The most aggravating things in boat issues are the fuel delivery and electrical !!!!!

good luck


----------



## Texas Prowler (Oct 18, 2015)

Try connecting the battery negative post straight to the starter metal housing. Then tap the yellow/ red connection again. This will be the best method of ruling out Any bad wiring.


----------



## kofkorn (Oct 19, 2015)

From your description, you only bypassed the key switch. 

1) The Red/yellow wire on the solenoid is the connection which activates the solenoid. So all you did was bypass the key switch and activate the solenoid directly. (The wire gauge you used is fine for this purpose). The starter still pulled its power through your normal battery cables. 
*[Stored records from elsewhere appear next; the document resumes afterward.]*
/-- A data-plane domain (R20, R487): its kind is of the regions, network partitions, DRAM channels, engines or line
and heritage quads. -/
def dataDomain (m : Nat) : Bool :=
  match domKind m with
  | some (.region _) => true
  | some (.part _) => true
  | some (.dram _) => true
  | some (.eng _) => true
  | some .quad => true
  | _ => false

/-- A domain returns to D0 by a reset (R487); one whose unit is retired for good does not. A transition in
progress ends ABORTED. -/
def domRestore (d : Dev) (m : Nat) : Dev :=
  let retired : Bool := match domKind m with
    | some (.dram k) => d.chRetired k
    | some (.eng e) => !d.bit Reg.CTX_STS_ENG_LIVE e
    | none => true
    | _ => false
  if retired then d
  else
    let d1 := if d.domMoving m then (d.domOutcome m 4).barrierDone 4 m .aborted else d
    let d2 := [Reg.DOM_STS_DRAINING m, Reg.DOM_STS_WAKING m, Reg.DOM_STS_WAKE_PENDING m].foldl clear d1
    let d3 := ((d2.setDomState m 0).setDom m {}).domOpen m
    match domKind m with
    | some (.dram k) => d3.clear (chF Reg.CH_STS_SELF_REFRESH k)
    | _ => d3

/-- The golden store is lost, and the march of step 5 will cover the channels (R196, R344, R300). -/
def dramGone (d : Dev) : Dev :=
  let d1 := d.goldenLost
  { d1 with start := { d1.start with dramLost := true } }

/-- The stopped domains do not restart where they stopped (R196): packets on their way, requests at the network
interfaces and the engines, and what the channels had queued are gone; a sender finds its tags unanswered
(log 112). -/
def domainsGone (d : Dev) : Dev :=
  { d with
    noc := { d.noc with flight := [] }
    ni := SMap.remap (fun _ => {}) (fun _ s => { s with
      rx := [], served := [], ready := [], guarded := [], rspOut := [], inside := 0 }) d.ni
    ch := SMap.remap (fun _ => {}) (fun _ c => { ({} : ChSt) with scrubPtr := c.scrubPtr }) d.ch }

/-- DRAM contents are lost (R196): with them the golden store and the context store. -/
def dramErase (d : Dev) : Dev :=
  let dram := fun (key : Nat) => decide (key / 2 ^ 31 / 8192 = 1)
  let d1 := { d with
    cells := SMap.only (fun k => !(dram k)) d.cells
    verify := d.verify.filter (fun v => match v.unit with | .dram _ => false | _ => true) }
  d1.dramGone

/-- Every region becomes EMPTY, its hold asserted and its clock gate closed. -/
def regionsDown (d : Dev) : Dev :=
  let d1 := ((List.range 128).foldl regionEmpty d).fabricClear
  let d2 := (List.range 128).foldl (fun a n => (a.clear (Reg.ROUTE_STS_DISABLED n)).showRegion n) d1
  let s := d2.scrub
  ({ d2 with scrub := { s with pending := [], builds := [], building := none } }).showScrub

/-- What a data-plane reset does in the cycle in which it is accepted (R487); `lost`: DRAM has not been
refreshed (R196). BM_LAST keeps its fields (DESIGN CHOICE, log 117). -/
def dataPlane (cause : Nat) (lost : Bool) (d : Dev) : Dev :=
  let was := (List.range 128).filter (fun n => d.hasImage n)
  let d1 := (d.loadReset).regionsDown
  let d2 := (List.finRange 64).foldl (fun a m => (a.laneReset (.line m)).laneReset (.heritage m)) d1
  let d3 := { d2.unfail inLaneRegs with csr := SMap.only (fun o => !inLaneRegs o) d2.csr }
  let d4 := (d3.ctlResetWhere inRegionPage).booksInvalid
  let d5 := (List.range 128).foldl regionNiReset d4
  let d6 := d5.ctxReset
  let d7 := ((List.range 256).filter dataDomain).foldl domRestore d6
  let d8 := if lost then d7.dramErase else d7
  let r := d8.rebuildMap
  let d9 := if r.2 then r.1.dramGone else r.1
  let d10 := { d9 with
    port0 := { d9.port0 with rxFifo := [], rxOut := [] }, port1 := { d9.port1 with rxFifo := [], rxOut := [] }
    boot := { wasActive := was }
    start := { d9.start with
      releaseSet := [], released := false, doneWait := false, waitDone := false, rootWait := false
      initnDriven := true, doneDriven := true } }
  let d11 := [Reg.CFG_BOOT_STS_ACTIVE, Reg.CFG_BOOT_WAIT_WAIT_MS, Reg.START_STS_INITN_PIN,
    Reg.START_STS_DONE_PIN, Reg.START_STS_INITN_HELD].foldl clear d10
  ((((d11.raise Reg.START_STS_DP_BUSY).set Reg.START_STS_STEP 4).raise Reg.RST_EVT_DP_STARTED).count
    Reg.RST_CNT_DP_CNT).set Reg.RST_CAUSE_CAUSE cause

/-- DP_RESET (R487, R490): BUSY while a data-plane reset or start-up is under way. In one write with
WARM_RESET the warm reset wins. -/
def dpResetEff (withWarm : Bool) (d : Dev) : Dev × Code :=
  if d.on Reg.START_STS_DP_BUSY ∨ d.get Reg.START_STS_STEP ≠ 0 then (d, .busy)
  else if withWarm then (d, .ok)
  else (((d.dataPlane 4 false).cmdStart 0x1300 1).cmdDone 0x1300 1 .ok, .ok)

/-! ## The warm reset (R486, R488) -/

/-- The network's copies take their reset values (R487): default routes in the books of NIs 160 to 169,
every other entry not valid, slots free, outputs enabled, epoch 0; packets in flight are gone. -/
def nocReset (d : Dev) : Dev :=
  let book := fun (key : Nat) =>
    decide (cellKey (.hs 2) 0 ≤ key ∧ key < cellKey (.hs 172) 0)
  let d1 := { d with
    cells := SMap.only (fun k => !(book k)) d.cells, slots := [], ni := []
    noc := { arb := [], phase := d.noc.phase } }
  let d2 := (List.range 192).foldl
    (fun a w => a.putWord (Reg.PORT_EN w) (resetWord (Reg.PORT_EN w))) d1
  let d3 := (List.range 170).foldl (fun a i => a.clear (Reg.NI_STS_GUARD_CLOSED i)) d2
  let div := d3.putWord Reg.NOC_STS (resetWord Reg.NOC_STS)
  (List.range 10).foldl (fun a j =>
    let m := MemUnit.hs (162 + j)
    (List.range m.entries).foldl (fun b e =>
      if b.on (m.entryValid e) then
        (List.range m.granule).foldl (fun c k =>
          let x := b.get (m.entryAddr e) * m.granule + k
          c.setCell m x (cellDflt (cellKey m x))) b
      else b) a) div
2) If you were planning on bypassing the solenoid and going directly to the starter, the wire that you are using is FAR too small. You should be looking at using nothing less than a 10 ga wire (very cheap jumper cables) preferably a 6 ga wire. Most standard battery cables are 4 or 2 ga. 

3)If you are jumping directly to the battery, make sure you connect SECURELY to the post on the starter FIRST and then tap or connect to the POS battery post. When you jump the starter, you'll pull between 60 and 100 amps, which is a very standard welding amperage. If you connect to the post on the starter last, you will cause arcing which will have a very good chance to melt the threads on the post. Once you do that, it will be VERY difficult (if even possible) to remove the nut from the post. Keep the arcing on the battery post instead. It's far more forgiving. 
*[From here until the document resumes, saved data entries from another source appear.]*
-- ==== Sys2Proof/Machine/Reports.lean ====
section
/-! DEFINITION. Two operations that both a Waybill request and a dictionary object start: the attestation
report (R257 to R259) and the barrier of object 0x1F20 (R66, R473). -/

namespace Sys2Proof.Machine

namespace Dev

/-! ## Attestation -/

/-- Byte 168 of the report, and object 0x8110:04: the signer of the running primary image (R258, R447). -/
def fwSigner (d : Dev) : Nat := leAt d.fwImage 11 1

/-- SHA-512 of a firmware image; all zero while none is there (R258, R447). -/
def fwDigest (img : List Byte) : List Byte := if img = [] then leBytes 64 0 else sha512 img

/-- The entry of region `n` (R259): the image of the active plane. -/
def attestRegion (d : Dev) (n : Nat) : List Byte :=
  leBytes 1 (d.rstate n) ++
    (if d.hasImage n then
      let i := SMap.get {} d.planes (2 * n + d.activePlane n)
      leBytes 1 i.slot ++ leBytes 2 0 ++ leBytes 4 i.version
        ++ (List.range 16).flatMap (fun j => leBytes 4 (d.word (Reg.ACTIVE_DIGEST n j)).toNat)
    else leBytes 71 0)

/-- Bytes 0 to 9,471 of the report (R258). -/
def attestReport (d : Dev) (nonce : List Byte) : List Byte :=
  "WEAZATST".toList.map (fun c => BitVec.ofNat 8 c.toNat)
  ++ leBytes 2 1 ++ leBytes 2 128
  ++ leBytes 4 (d.word Reg.DEV_IDCODE).toNat ++ leBytes 2 (d.word Reg.DEV_STEP).toNat ++ leBytes 6 0
  ++ leBytes 8 d.keys.serial
  ++ leBytes 8 (if d.on Reg.PACK_STS_TIME_VALID then d.packTime else 2 ^ 64 - 1)
  ++ fit 64 nonce ++ fwDigest d.fwImage ++ leBytes 1 d.fwSigner ++ leBytes 7 0
  ++ leBytes 4 (d.get Reg.SCRUB_PASSES_CNT) ++ leBytes 4 (d.get Reg.SCRUB_CORRECTED_CNT)
  ++ leBytes 4 (d.get Reg.SCRUB_RELOADS_CNT) ++ leBytes 4 (d.get Reg.MEM_CORRECTED_CNT)
  ++ leBytes 4 (d.get Reg.MEM_POISONED_CNT)
  ++ leBytes 1 ((List.range 128).countP (fun n => d.rstate n == rsRetired))
  ++ leBytes 1 ((List.range 32).countP (fun k => d.chRetired k))
  ++ leBytes 1 (d.get Reg.SCRUB_STS_GOLDEN_USABLE) ++ leBytes 57 0
  ++ (List.range 128).flatMap d.attestRegion

/-- The report is gathered in one cycle and awaits its signature; `req`: the request that asked for it (none:
object 0x8200) (R258). -/
def attestStart (req : Option WbReq) (nonce : List Byte) (d : Dev) : Dev :=
  { d with wb := { d.wb with attest := d.wb.attest ++ [(req, d.attestReport nonce)] } }

/-- ATTEST_SIGNED: the oldest report takes its signature under the identity key, whose per-message secret number is
a free value (log 12), and goes out, or fills the parts of object 0x8200 (R258, R260). -/
def attestSigned (d : Dev) : Dev :=
  match d.wb.attest with
  | [] => d
  | (req, body) :: rest =>
    let k := d.freeBelow (p521N - 1)
    let sig := p521Sign d.keys.idPriv (k.1 + 1) body
    let d1 := { k.2 with wb := { k.2.wb with attest := rest } }
    let report := body ++ (leBytes 66 sig.1).reverse ++ (leBytes 66 sig.2).reverse
    match req with
    | some q => d1.respond q { data := report, change := d1.changeOf q.msg.index }
    | none =>
      ((List.range 3).foldl (fun a k => a.fwSet 0x8200 (3 + k) (bytesAt report (4096 * k) 4096)) d1).cmdDone
        0x8200 2 .ok

/-! ## Barriers -/

/-- A commit has been accepted at rendezvous point `point` for `object` and has not yet taken effect (R24,
R66). -/
def commitPending (d : Dev) (point object : Nat) : Bool :=
  match point with
  | 1 => d.on Reg.NOC_STS_COMMIT_PENDING
  | 2 => d.ctx.commitDue
  | 3 => d.rstate object == rsSwapping
  | _ => d.domMoving object

/-- The refusal of a local barrier: TARGET_ERR for a point outside 1 to 4, NO_TARGET for an object that the
point does not have (log 48). -/
def localRefusal (point object : Nat) : Option Code :=
  if point = 0 ∨ 4 < point then some .targetErr
  else if point ≤ 2 ∧ object ≠ 0 then some .noTarget
  else if point = 3 ∧ 128 ≤ object then some .noTarget
  else if point = 4 ∧ (domKind object).isNone then some .noTarget
  else none

/-- A barrier starts, by a request or as a run of object 0x1F20 (`req` none): its refusal, its completion at
once (true), or neither, when it waits (R66, R473). -/
def barrierStart (req : Option WbReq) (arg : Nat) (payload : List Byte) (d : Dev) :
    Dev × Option Code × Bool :=
  match arg % 16 with
  | 1 =>
    let point := arg / 16 % 16
    let object := arg / 256 % 65536
    match localRefusal point object with
    | some c => (d, some c, false)
    | none =>
      if d.commitPending point object then
        ({ d with wb := { d.wb with barriers := d.wb.barriers ++ [⟨req, point, object⟩] } }, none, false)
      else (d, none, true)
  | 2 | 3 =>
    match d.pbRefusal arg payload with
    | some c => (d, some c, false)
    | none => (d.pbStart req arg payload, none, false)
  | _ => (d, some .targetErr, false)

/-- A write of object 0x1F20: ARG and payload (R66, R70). -/
def barrierWrite (value : List Byte) (d : Dev) : Dev × Code :=
  if (SMap.get {} d.cmds (objKey 0x1F20 0)).busy then (d, .busy)
  else
    let r := (d.cmdStart 0x1F20 0).barrierStart none (leAt value 0 8) (bytesAt value 8 24)
    match r.2.1 with
    | some c => (d, c)
    | none => (if r.2.2 then r.1.cmdDone 0x1F20 0 .ok else r.1, .ok)

end Dev

end Sys2Proof.Machine
end

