-- ==== Sys2Proof/Machine/Dispatch.lean ====
section
/-! DEFINITION. The effect of each command. -/

namespace Sys2Proof.Machine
So if you really want to eliminate your wiring as a problem:

-Remove the kill switch lanyard, place the ignition key in the "OFF" position.
-Disconnect the normal battery cables.
-Using a heavy cable, connect the negative battery post to the frame of the starter (one of the bolts is good enough)
-Using one end of another heavy cable connect to the starter post
-Lastly connect the other end of the cable to the Positive battery post. Just be warned that it will spark pretty good. The starter should start spinning immediately and will remain turning until the cable is disconnected

Good luck!


----------



## euroshowoff (Oct 19, 2015)

kofkorn said:


> From your description, you only bypassed the key switch.
> 
> 1) The Red/yellow wire on the solenoid is the connection which activates the solenoid. So all you did was bypass the key switch and activate the solenoid directly. (The wire gauge you used is fine for this purpose). The starter still pulled its power through your normal battery cables.
> 
> ...



this makes much more sense, thanks for the info.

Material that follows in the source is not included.